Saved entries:

○ ○ ○ ○ ○

-- ==== Sys2Proof/Machine/Service.lean ====
section
/-! DEFINITION. Service actions: the resynchronise summary, checkpoints, images and the translator, shared quadrants, the
configuration of virtual devices, attestation and reserve (18_package.md R355–R361, R367–R369, R375–R385, 16_die.md R338,
21_assembly_reference.md R422). -/
namespace Sys2Proof.Machine

/-! ## The resynchronise summary (R378, Table 18-9) -/

/-- 64-bit words as bytes. -/
def words64 (l : List Nat) : List Byte := l.flatMap (fun w => leBytes w 8)
/-- A section: its code, its record count, its records. -/
def sectionBytes (code : Nat) (recs : List (List Byte)) : List Byte :=
  leBytes (recs.length * 256 + code) 4 ++ leBytes 0 4 ++ recs.flatten
/-- A summary of sections. (DESIGN CHOICE, log 59). -/
def summaryOf (l : List (List Byte)) : List Byte :=
  let body := l.flatten
  leBytes (l.length * 256 + 1) 4 ++ leBytes (16 + body.length) 4 ++ leBytes 0 8 ++ body

/-- A quadrant entry (Table 18-12). -/
def qentOf (d c q quant weight : Nat) (shared : Bool) : Nat :=
  quant * 2 ^ 32 + weight * 2 ^ 20 + (if shared then 2 ^ 18 else 0) + d * 65536 + c * 256 + q
/-- Every quadrant of the part. -/
def allQuads : List (Nat × Nat × Nat) :=
  (List.range 4).flatMap (fun d => (List.range 64).flatMap (fun c => (List.range 4).map (fun q => (d, c, q))))
/-- The quadrant entries of a device. -/
def State.quadsOf (s : State) (v : Nat) : List Nat :=
  allQuads.filterMap (fun k =>
    match (s.quad k.1 k.2.1 k.2.2).own with
    | .none => none
    | .hard u => if u = v then some (qentOf k.1 k.2.1 k.2.2 0 0 false) else none
    | .shared l _ _ => (l.find? (fun e => e.1 == v)).map (fun e => qentOf k.1 k.2.1 k.2.2 e.2.1 e.2.2 true))
/-- The bank groups of a device in a core, as a mask. -/
def State.bgmOf (s : State) (v d c : Nat) : Nat :=
  ((List.range 16).map (fun b => if FMap.get 0 (s.core d c).groups b = v then 2 ^ b else 0)).sum
/-- The cores in which a device owns bank groups. -/
def State.bgms (s : State) (v : Nat) : List (Nat × Nat × Nat) :=
  ((List.range 4).flatMap (fun d => (List.range 64).map (fun c => (d, c, s.bgmOf v d c)))).filter (fun k => k.2.2 != 0)

/-- A device's record. -/
def State.vdevRec (s : State) (x : VDev) : List Byte :=
  let qs := s.quadsOf x.num
  let bs := s.bgms x.num
  let toks := fun (c : Nat) => match (s.die 0).acct x.num c with
    | some a => [a.share, a.borrow]
    | none => [0, 0]
  words64 ([x.num, qs.length] ++ qs ++ [bs.length] ++ bs.flatMap (fun k => [k.1, k.2.1, k.2.2])
    ++ [s.framesOf x.num false, s.framesOf x.num true] ++ (List.range 4).map (fun d => FMap.get 64 x.keySlot d)
    ++ [0, 1, 2].flatMap toks)
/-- A region's record. -/
def State.regionRec (s : State) (r : Nat) (x : Region) : List Byte :=
  let gs := s.under r
  words64 [x.addr, s.eff 0 (fun y => y.ls) r, s.eff 1 (fun y => y.rb) r, s.eff 2 (fun y => y.sbg) r, s.eff 3 (fun y => y.acc) r,
    s.eff 4 (fun y => y.td) r, s.eff 5 (fun y => y.ts) r, s.eff 6 (fun y => y.tl) r, s.eff 7 (fun y => y.prio) r,
    (gs.map Group.blocksHeld).sum, bankGroups gs, (gs.map (fun g => (g.warps.map (fun w => w.accs)).sum)).sum, lsHeld gs]
/-- A launch's record. -/
def State.launchRec (s : State) (l : Launch) : List Byte :=
  words64 ([l.id, ((s.regions[l.region]?).map (fun r => r.addr)).getD 0, l.st]
    ++ (List.range 4).flatMap (fun d => [FMap.get 0 l.placed d, FMap.get 0 l.exited d]))
/-- A queue's record. -/
def HwQueue.rec' (q : HwQueue) : List Byte := words64 [q.desc / 64, q.rdx.toNat, q.wrx.toNat, q.word10, q.word14]
/-- STATUS of a run (Table 13-6). -/
def SpinSt.code : SpinSt → Nat
  | .running => 1
  | .done => 2
  | .aborted => 3
/-- A run's record. -/
def Spinner.rec' (x : Spinner) : List Byte := words64 [x.obj, x.st.code, x.frames.length]
/-- A reserve record (Table 18-13). -/
def Reserve.bytes (r : Reserve) (die : Nat) : List Byte := leBytes (r.date * 2 ^ 32 + r.num * 65536 + r.kind * 256 + die) 8
/-- Reserve in use, with the link lanes (R411) kept by die 0's list under kind 5 as that of the links (number 4).
(DESIGN CHOICE, log 63). -/
def State.reserveRecs (s : State) : List (List Byte) :=
  (List.range 4).flatMap (fun d => (s.die d).reserves.map (fun r => r.bytes (if r.kind = 5 then 4 else d)))
/-- What stands in the reserve section beside the reserve in use: the events of the links with their counts (R411: 6 a link
on four lanes, 7 a link down, 8 a route lost), and the resources that are ageing or failed and wait for reserve (R377), their
kind with 128 added. (DESIGN CHOICE, log 63). -/
def State.eventRecs (s : State) : List (List Byte) :=
  s.fab.linkEvents.map (fun e => (⟨e.1 / 64, e.1 % 64, e.2⟩ : Reserve).bytes 4)
  ++ s.pkg.due.map (fun k => (⟨128 + k.2.1, k.2.2, 0⟩ : Reserve).bytes k.1)
/-- The 16 bytes of a violation (Table 16-7). -/
def Viol.bytes (x : Viol) : List Byte :=
  leBytes x.addr.toNat 8 ++ leBytes ((if x.phys then 2 ^ 20 else 0) + x.kind * 65536 + x.vdev * 256 + x.src) 4
    ++ leBytes x.cyc.toNat 4
/-- A die's violation log, as far as `p` shows it. -/
def Die.violRec (x : Die) (d : Nat) (p : Viol → Bool) : List Byte :=
  words64 [d, x.violOver] ++ ((x.viols.filter p).map Viol.bytes).flatten

/-- The summary that a device sees, or with none every device's (R378). -/
def State.summary (s : State) (who : Option Nat) : List Byte :=
  let me := fun (v : Nat) => match who with
    | none => true
    | some u => u == v
  let rs := numbered s.regions (fun r => r.alive && me r.vdev)
  summaryOf ([
    sectionBytes 1 ((s.vdevs.filter (fun x => me x.num)).map (fun x => s.vdevRec x)),
    sectionBytes 2 (rs.map (fun r => s.regionRec r.1 r.2)),
    sectionBytes 3 ((s.launches.filter (fun l => me l.vdev)).map (fun l => s.launchRec l)),
    sectionBytes 4 ((s.queues.filter (fun q => me q.vdev)).map HwQueue.rec'),
    sectionBytes 5 ((s.spinners.filter (fun x => me x.vdev)).map Spinner.rec')]
    ++ (if who.isNone then [sectionBytes 6 (s.reserveRecs ++ s.eventRecs)] else [])
    ++ [sectionBytes 7 (s.dies.flatMap (fun x => (x.faults.filter (fun f => me f.vdev)).map FaultRec.bytes)),
    sectionBytes 8 ((List.range 4).map (fun d => (s.die d).violRec d (fun x => me x.vdev))),
    sectionBytes 9 ((s.vdevs.filter (fun x => me x.num)).flatMap (fun x => (s.actions x.num).map (fun a =>
      words64 [a % 16, x.num, if s.isHead x.num a then 1 else 0])))])

/-- RESYNC (R378, R362). -/
def execResync (c : Nat) (s : State) : Host.Outcome State Fault Refusal :=
  .next (s.serveCall c 0x00E 3 (fun x =>
    let b := s.summary (some x.vdev)
    if (x.word 2).toNat < b.length then .err 3
    else match s.writeClean 4 x.vdev (x.arg 0) b with
    | .error e => awayReply e.2
    | .ok s => .done s (BitVec.ofNat 64 b.length)))

/-! ## Checkpoints (R379) -/

/-- Whether every workgroup of a device is saved. -/
def State.allSaved (s : State) (v : Nat) : Bool := (s.groupsOf v).all (fun g => (s.grp g).save == .saved)
/-- A full save requested of every workgroup of a device. -/
def State.saveAll (s : State) (v : Nat) : State := (s.groupsOf v).foldl (fun s g => s.requestSave g) s
/-- The live state of a device's queues written to memory. -/
def State.flushQueues (s : State) (v : Nat) : State :=
  ((List.range s.queues.length).filter (fun q => (s.queue q).vdev == v)).foldl (fun s q => s.putDesc q) s

/-- The bytes of a page that are not zero, by virtual address; Shelf lines as the device reads them. -/
def State.pageCells (s : State) (v : Nat) (m : Nat × Nat × Bool) : FMap Byte :=
  let fr := entFrame m.2.1
  ((FMap.range s.mem fr (65536 * pageFrames m.2.2)).filter (fun x => s.lineOk v x.1)).map (fun x => (x.1 - fr + 65536 * m.1, x.2))
/-- The poisoned sectors of a page, by virtual address ÷ 32. -/
def State.pagePsn (s : State) (m : Nat × Nat × Bool) : NSet :=
  let fr := entFrame m.2.1 / 32
  (s.poison.filter (fun x => decide (fr ≤ x) && decide (x < fr + 2048 * pageFrames m.2.2))).map (fun x => x - fr + 2048 * m.1)

/-- A Shelf line as a checkpoint holds it: encrypted under the checkpoint keys of the device, once for each line (R379). -/
def shelfLine (v : Nat) (cells : FMap Byte) (l : List (Nat × List Byte)) (line : Nat) : List (Nat × List Byte) :=
  if l.any (fun x => x.1 == line) then l
  else l ++ [(line, Config.sm4Xts (Config.ckptKey v 0) (Config.ckptKey v 1) line
    ((List.range 64).map (fun j => FMap.get memDefault cells (64 * line + j))))]
/-- A checkpoint of a device whose workgroups are saved (R379): its state, the bytes of its own pages as the device reads
them, the Shelf lines as the safe tier holds them, and the signed digest of the image. -/
def State.takeCkpt (s : State) (v : Nat) : State × Nat :=
  let (s, id) := (s.flushQueues v).drainAll.newId
  let ms := (s.userPages v).filter (fun m => !entPeer m.2.1)
  let cells := ms.flatMap (fun m => s.pageCells v m)
  let shelf := ms.filter (fun m => paShelf (entFrame m.2.1))
  let st := s.execState v
  let digest := Config.field 32 (Config.sm3 (Config.stateBytes st ++ cells.flatMap (fun c => leBytes c.1 8 ++ [c.2])))
  let k : Ckpt :=
    { id := id
      vdev := v
      st := st
      cells := cells
      poison := ms.flatMap (fun m => s.pagePsn m)
      shelf := (shelf.flatMap (fun m => s.pageCells v m)).foldl (fun l c => shelfLine v cells l (c.1 / 64)) []
      digest := digest
      sig := Config.field 64 (Config.sm2Sign digest) }
  ({ s with ckpts := s.ckpts ++ [k] }, id)

/-- One step of a checkpoint that is `a` among the device's actions: the saves are requested, or the checkpoint is taken. -/
def State.ckptStep (s : State) (v a : Nat) : State × Option Nat :=
  let s := s.enqueue v a
  if !s.isHead v a then (s, none)
  else if !s.allSaved v then (s.saveAll v, none)
  else
    let r := (s.finishAct v a).takeCkpt v
    (r.1, some r.2)

/-- A call's answer in a checkpoint: the restored run has its own result (R169). (DEDUCED, log 60). -/
def State.ckptAnswer (s : State) (c id : Nat) : State :=
  { s with ckpts := s.ckpts.map (fun k =>
      if k.id = id then { k with st := { k.st with
        calls := modFirst (fun x => x.id == c) (fun x => { x with res := some (BitVec.ofNat 64 id) }) k.st.calls } } else k) }
/-- CKPT (R379, R362). -/
def execCkpt (c : Nat) (s : State) : Host.Outcome State Fault Refusal :=
  .next (s.serveCall c 0x00D 0 (fun x =>
    match s.ckptStep x.vdev (2 + 16 * c) with
    | (s, none) => .hold s
    | (s, some id) => .done (s.ckptAnswer c id) (BitVec.ofNat 64 id)))

/-- One step of a checkpoint of every device, with whether it is complete (R379). -/
def State.ckptAll (s : State) : State × Bool :=
  let vs := s.vdevs.map (fun x => x.num)
  let s := if vs.any (fun v => (s.actions v).contains 2) then s else vs.foldl (fun s v => s.enqueue v 2) s
  let s := (vs.filter (fun v => (s.actions v).contains 2)).foldl (fun s v => (s.ckptStep v 2).1) s
  (s, !vs.any (fun v => (s.actions v).contains 2))
/-- OPERATOR_CHECKPOINT (R379): repeated until every device's workgroups are saved. -/
def execOperatorCheckpoint (s : State) : Host.Outcome State Fault Refusal := .next s.ckptAll.1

○ ○ ○ ○ ○

Description of the task: Please write out, exactly as they appear above, only the lines in the stretch from the line with "is taken. -/" through the line with "complete (R379). -/".

Task solution:
/-- One step of a checkpoint that is `a` among the device's actions: the saves are requested, or the checkpoint is taken. -/
def State.ckptStep (s : State) (v a : Nat) : State × Option Nat :=
  let s := s.enqueue v a
  if !s.isHead v a then (s, none)
  else if !s.allSaved v then (s.saveAll v, none)
  else
    let r := (s.finishAct v a).takeCkpt v
    (r.1, some r.2)

/-- A call's answer in a checkpoint: the restored run has its own result (R169). (DEDUCED, log 60). -/
def State.ckptAnswer (s : State) (c id : Nat) : State :=
  { s with ckpts := s.ckpts.map (fun k =>
      if k.id = id then { k with st := { k.st with
        calls := modFirst (fun x => x.id == c) (fun x => { x with res := some (BitVec.ofNat 64 id) }) k.st.calls } } else k) }
/-- CKPT (R379, R362). -/
def execCkpt (c : Nat) (s : State) : Host.Outcome State Fault Refusal :=
  .next (s.serveCall c 0x00D 0 (fun x =>
    match s.ckptStep x.vdev (2 + 16 * c) with
    | (s, none) => .hold s
    | (s, some id) => .done (s.ckptAnswer c id) (BitVec.ofNat 64 id)))

/-- One step of a checkpoint of every device, with whether it is complete (R379). -/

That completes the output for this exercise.